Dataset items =
►
-- ==== Sys2Proof/Tests/Slice0.lean ====
section
/-! SUPPORT. The model's own tests. Expected results are the spec's: 95_test_vectors.md (S, V and P numbers) and the worked
examples of the rules named. Each runs one step or one command on a small state. -/

namespace Sys2Proof.Tests

open Sys2Proof.Machine

/-! ### WellFormed -/

theorem test_wf_set_count_4 : (Instr.set 4 0xFF 1 2 3 4).wellFormed = true := by decide
theorem test_wf_set_count_5_refused : (Instr.set 5 0 0 0 0 0).wellFormed = false := by decide

/-! ### Decode: words written out from R73 to R83, field by field, highest first -/

theorem test_decode_clear : decodeWord (0#60 ++ 0b0001#4) = .command .clear := by decide
theorem test_decode_set : decodeWord (0x44#8 ++ 0x33#8 ++ 0x22#8 ++ 0x11#8 ++ 0#8 ++ 0x05#8 ++ 0x03#8 ++ 0b0000#4 ++ 0b0010#4) =
    .command (.set 3 5 0x11 0x22 0x33 0x44) := by decide
theorem test_decode_show : decodeWord (1234#16 ++ 0#8 ++ 3#8 ++ 4#8 ++ 10#8 ++ 0#7 ++ 1#1 ++ 0b0000#4 ++ 0b0011#4) =
    .command (.showNumber 1234 true 10 4 3) := by decide
theorem test_decode_encode : decodeWord (0#48 ++ 0x1B#8 ++ 0b0000#4 ++ 0b0100#4) = .command (.encode 0x1B) := by decide
theorem test_decode_brightness_get : decodeWord (0#60 ++ 0b0101#4) = .command .brightnessGet := by decide
theorem test_decode_brightness_set : decodeWord (0#48 ++ 0x09#8 ++ 0b0000#4 ++ 0b0110#4) = .command (.brightnessSet 9) := by decide
theorem test_decode_colon_get : decodeWord (0#60 ++ 0b0111#4) = .command .colonGet := by decide
theorem test_decode_colon_set : decodeWord (0#55 ++ 1#1 ++ 0b0000#4 ++ 0b1000#4) = .command (.colonSet true) := by decide
theorem test_decode_start : decodeWord (0#60 ++ 0b1001#4) = .command .start := by decide
theorem test_decode_stop : decodeWord (0#60 ++ 0b1010#4) = .command .stop := by decide
theorem test_decode_write : decodeWord (0#48 ++ 0xC3#8 ++ 0b0000#4 ++ 0b1011#4) = .command (.write 0xC3) := by decide

/-- V81 to V83. -/
theorem test_decode_vectors : decodeWord 0x664F5B0600000402 = .command (.set 4 0 0x06 0x5B 0x4F 0x66) ∧
    decodeWord 0x0000020100010202 = .command (.set 2 1 0x01 0x02 0 0) ∧
    decodeWord 0x0000000000000402 = .command (.set 4 0 0 0 0 0) := by decide

/-- V88 to V98 and V28: words that spell no command. -/
theorem test_decode_illegal : ([0x0, 0xC, 0xFF, 0x11, 0x101, 0x1000002, 0x203, 0x10000000003, 0x10004, 0x208, 0x109, 0x502].map
    fun w => (decodeWord w).instr?) = List.replicate 12 none := by decide

theorem test_decode_short_bytes : decodeBytes [0x01, 0, 0, 0, 0, 0, 0] = (.illegal .truncated, []) := by decide
theorem test_table_word : decodeTableWord 64 0x04D20000040A0003 = some (.showNumber 1234 false 10 4 0) := by decide

/-- The programs' words (P2, P3). -/
theorem test_encode_programs : encode (.showNumber 255 false 16 2 2) = 0x00FF000202100003 ∧
    encode (.set 4 0 0x76 0x79 0x38 0x38) = 0x3838797600000402 ∧ encode (.colonSet true) = 0x108 := by decide

/-- R90's examples and R91's spellings as text. -/
theorem test_assemble_text : assembleText "SHOW 1234, 0, 10, 4, 0" = some 0x04D20000040A0003 ∧
    assembleText "SET 2, 1, 0x01, 0x02" = some 0x0000020100010202 ∧
    assembleText "ENCODE 0x1B" = some 0x1B04 ∧ assembleText "WRITE 0x40" = some 0x400B ∧
    assembleText "BRIGHTNESS_SET BRIGHT" = assembleText "BRIGHTNESS_SET 3" ∧ assembleText "CLEAR" = some 1 ∧
    assembleText "SHOWZ 5" = assembleText "SHOW 5, 1, 10, 4, 0" ∧ assembleText "COLON_SET 2" = none := by decide +kernel

/-! ### One command -/

/-- The next state, if there is one. -/
def after : Host.Outcome State Fault Refusal → Option State
  | .next s => some s
  | .fault _ => none
  | .refused _ => none

/-- What a command from the state shows: the frames it appended, as TXLOG reads them. -/
def framesSent (i : Instr) (s : State) : Option (List Frame) :=
  (after (exec i s)).bind fun t => (TxLog.ofTrace (t.trace.drop s.trace.length)).map TxLog.frames

/-- The RESULT of a command from the state. -/
def resultOf (i : Instr) (s : State) : Option (Option Byte) := (after (exec i s)).map State.result

/-- A reset machine with COLON and BRIGHTNESS set. -/
def withLooks (colon : Bool) (brightness : BitVec 3) : State := (State.reset.withColon colon).withBrightness brightness

/-- The state START leaves after reset (V1). -/
def inOpenFrame : State :=
  { State.reset with lines := ⟨true, .output, false⟩, frame := .opened, trace := [.dioL, .stall] }

/-- V1. -/
theorem test_start : after (exec .start State.reset) = some inOpenFrame := by decide

/-- V10. -/
theorem test_start_in_frame : after (exec .start inOpenFrame) =
    some { inOpenFrame with refused := true, reasons := [.startInFrame] } := by decide

/-- V2. -/
theorem test_stop : after (exec .stop inOpenFrame) =
    some { State.reset with trace := [.dioL, .stall, .dioL, .stall, .clkH, .stall, .dioH, .stall] } := by decide

/-- V9. -/
theorem test_stop_outside : after (exec .stop State.reset) =
    some { State.reset with refused := true, reasons := [.stopOutsideFrame] } := by decide

/-- V7: the data events of WRITE 0xA5 are H L H L L H L H; the lines end CLK = 0, DIO = 0, OUT (R108). -/
theorem test_write : (after (exec (.write 0xA5) inOpenFrame)).map (fun t => (t.trace.filterMap Event.dataLevel, t.lines)) =
    some ([false, true, false, true, false, false, true, false, true], ⟨false, .output, false⟩) := by decide

/-- V8. -/
theorem test_write_outside : after (exec (.write 0x12) State.reset) =
    some { State.reset with refused := true, reasons := [.writeOutsideFrame] } := by decide

/-- V20. -/
theorem test_set : framesSent (.set 2 1 0x01 0x02 0 0) State.reset = some [[0x40], [0xC1, 0x01, 0x02], [0x8A]] := by
  decide +kernel

/-- V23 with V26's brightness. -/
theorem test_set_colon : framesSent (.set 1 0xFF 0x00 9 9 9) (withLooks true 7) = some [[0x40], [0xC3, 0x80], [0x8F]] := by
  decide +kernel

/-- V29: the colon is off inside CLEAR and on after it. -/
theorem test_clear : framesSent .clear (withLooks true 2) = some [[0x40], [0xC0, 0, 0, 0, 0], [0x8A]] ∧
    (after (exec .clear (withLooks true 2))).map State.colon = some true := by decide +kernel

/-- V47: interior zeros are digits, the slot above the top digit is blank. -/
theorem test_show : framesSent (.showNumber 100 false 10 4 0) State.reset =
    some [[0x40], [0xC0, 0x00, 0x06, 0x3F, 0x3F], [0x8A]] := by decide +kernel

/-- V54: base 3 and position 7 are clamped (S10, S11), blank slots still carry the colon. -/
theorem test_show_clamped : framesSent (.showNumber 0 false 3 9 7) (withLooks true 2) =
    some [[0x40], [0xC0, 0x80, 0x80, 0x80, 0xBF], [0x8A]] := by decide +kernel

/-- R235: a public command is never refused after decode, in an open frame neither. R140: FRAME and the lines end idle; R114:
SET's three frames come after the open one. -/
theorem test_set_in_open_frame :
    framesSent (.set 1 3 0x01 0 0 0) inOpenFrame = some [[0x40], [0xC3, 0x01], [0x8A]] ∧
    ((after (exec (.set 1 3 0x01 0 0 0) inOpenFrame)).map fun t =>
      (t.refused, t.frame, t.lines, (TxLog.ofTrace t.trace).map TxLog.frames)) =
    some (false, .idle, Lines.idle, some [[], [0x40], [0xC3, 0x01], [0x8A]]) := by decide +kernel

/-- V64, V63. -/
theorem test_encode : resultOf (.encode 0x1B) State.reset = some (some 0x7C) := by decide
theorem test_encode_alias : resultOf (.encode 0xFF) State.reset = some (some 0x71) := by decide

/-- V65. -/
theorem test_brightness_get : resultOf .brightnessGet State.reset = some (some 0x02) := by decide

/-- V70: 4 is accepted, and the previous value returned. -/
theorem test_brightness_set : after (exec (.brightnessSet 4) State.reset) =
    some { State.reset with brightness := 4, result := some 2 } := by decide

/-- V67: 8 is ignored. -/
theorem test_brightness_set_ignored : after (exec (.brightnessSet 8) (withLooks false 7)) =
    some { withLooks false 7 with result := some 7 } := by decide

/-- S4. -/
theorem test_colon_get : resultOf .colonGet (withLooks true 2) = some (some 0x01) := by decide
theorem test_colon_set : after (exec (.colonSet false) (withLooks true 2)) =
    some { State.reset with result := some 1 } := by decide

/-! ### One step -/

/-- A command word placed at the interface runs in the next step (P2's first word). -/
theorem test_step_colon_set : after (step (State.reset.withFetchWord 64 0x108)) =
    some { State.reset with colon := true, result := some 0 } := by decide

/-- P6's last word. -/
theorem test_step_illegal : after (step (State.reset.withFetchWord 64 0x502)) =
    some { State.reset with refused := true, reasons := [.illegalCommand] } := by decide

/-- R235: `SecondHost` before `IllegalCommand`. -/
theorem test_step_second_host : after (step (State.reset.withHost [.overlapped 0x502])) =
    some { State.reset with refused := true, reasons := [.secondHost] } := by decide

/-! ### Witnesses: a state and operands that meet the hypotheses of each statement, at the ends of their ranges -/

/-- After reset a command that begins with START runs. -/
theorem ready_reset : State.reset.ready := ⟨rfl, rfl, rfl⟩

/-- After START, STOP and WRITE run. -/
theorem inFrame_open : inOpenFrame.inFrame := ⟨rfl, rfl⟩

/-- A state with the clock low and no frame open, which only another reset line state leads to (V11). -/
def clockLow : State := { State.reset with lines := ⟨false, .output, true⟩ }

/-- States with DIO released between commands, which no command leaves behind. -/
def releasedIdle : State := { State.reset with lines := ⟨true, .input, true⟩ }
def releasedOpen : State := { inOpenFrame with lines := ⟨true, .input, false⟩ }

/-- StepKeepsTheInvariant, StepNeverStopsUnderTheInvariant, ClockLowRefusalIsUnreachable: the invariant holds after START
as well, and a step is taken there. -/
theorem witness_invariant : inOpenFrame.Inv ∧ step inOpenFrame = .next inOpenFrame :=
  ⟨⟨⟨rfl, rfl⟩, rfl, ⟨[⟨[], false⟩], rfl, by decide⟩, by simp [State.refusedMarksReasons, inOpenFrame, State.reset],
    by show (2#3 : BitVec 3) ≤ 7#3; decide, by show Config.hardware.wf = true; decide⟩, rfl⟩

/-- DecodeReadsBackEveryEncodedCommand and DecodedWordIsTheOnlySpelling, at the greatest legal count. -/
theorem witness_round_trip : (Instr.set 4 0xFF 0xFF 0 0xFF 0).wellFormed = true ∧
    decodeWord 0x00FF00FF00FF0402 = .command (.set 4 0xFF 0xFF 0 0xFF 0) := by decide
◄
EXERCISE = Return every line of the entries above that the string "there" appears in.

WRITTEN SOLUTION =
/-- The next state, if there is one. -/
as well, and a step is taken there. -/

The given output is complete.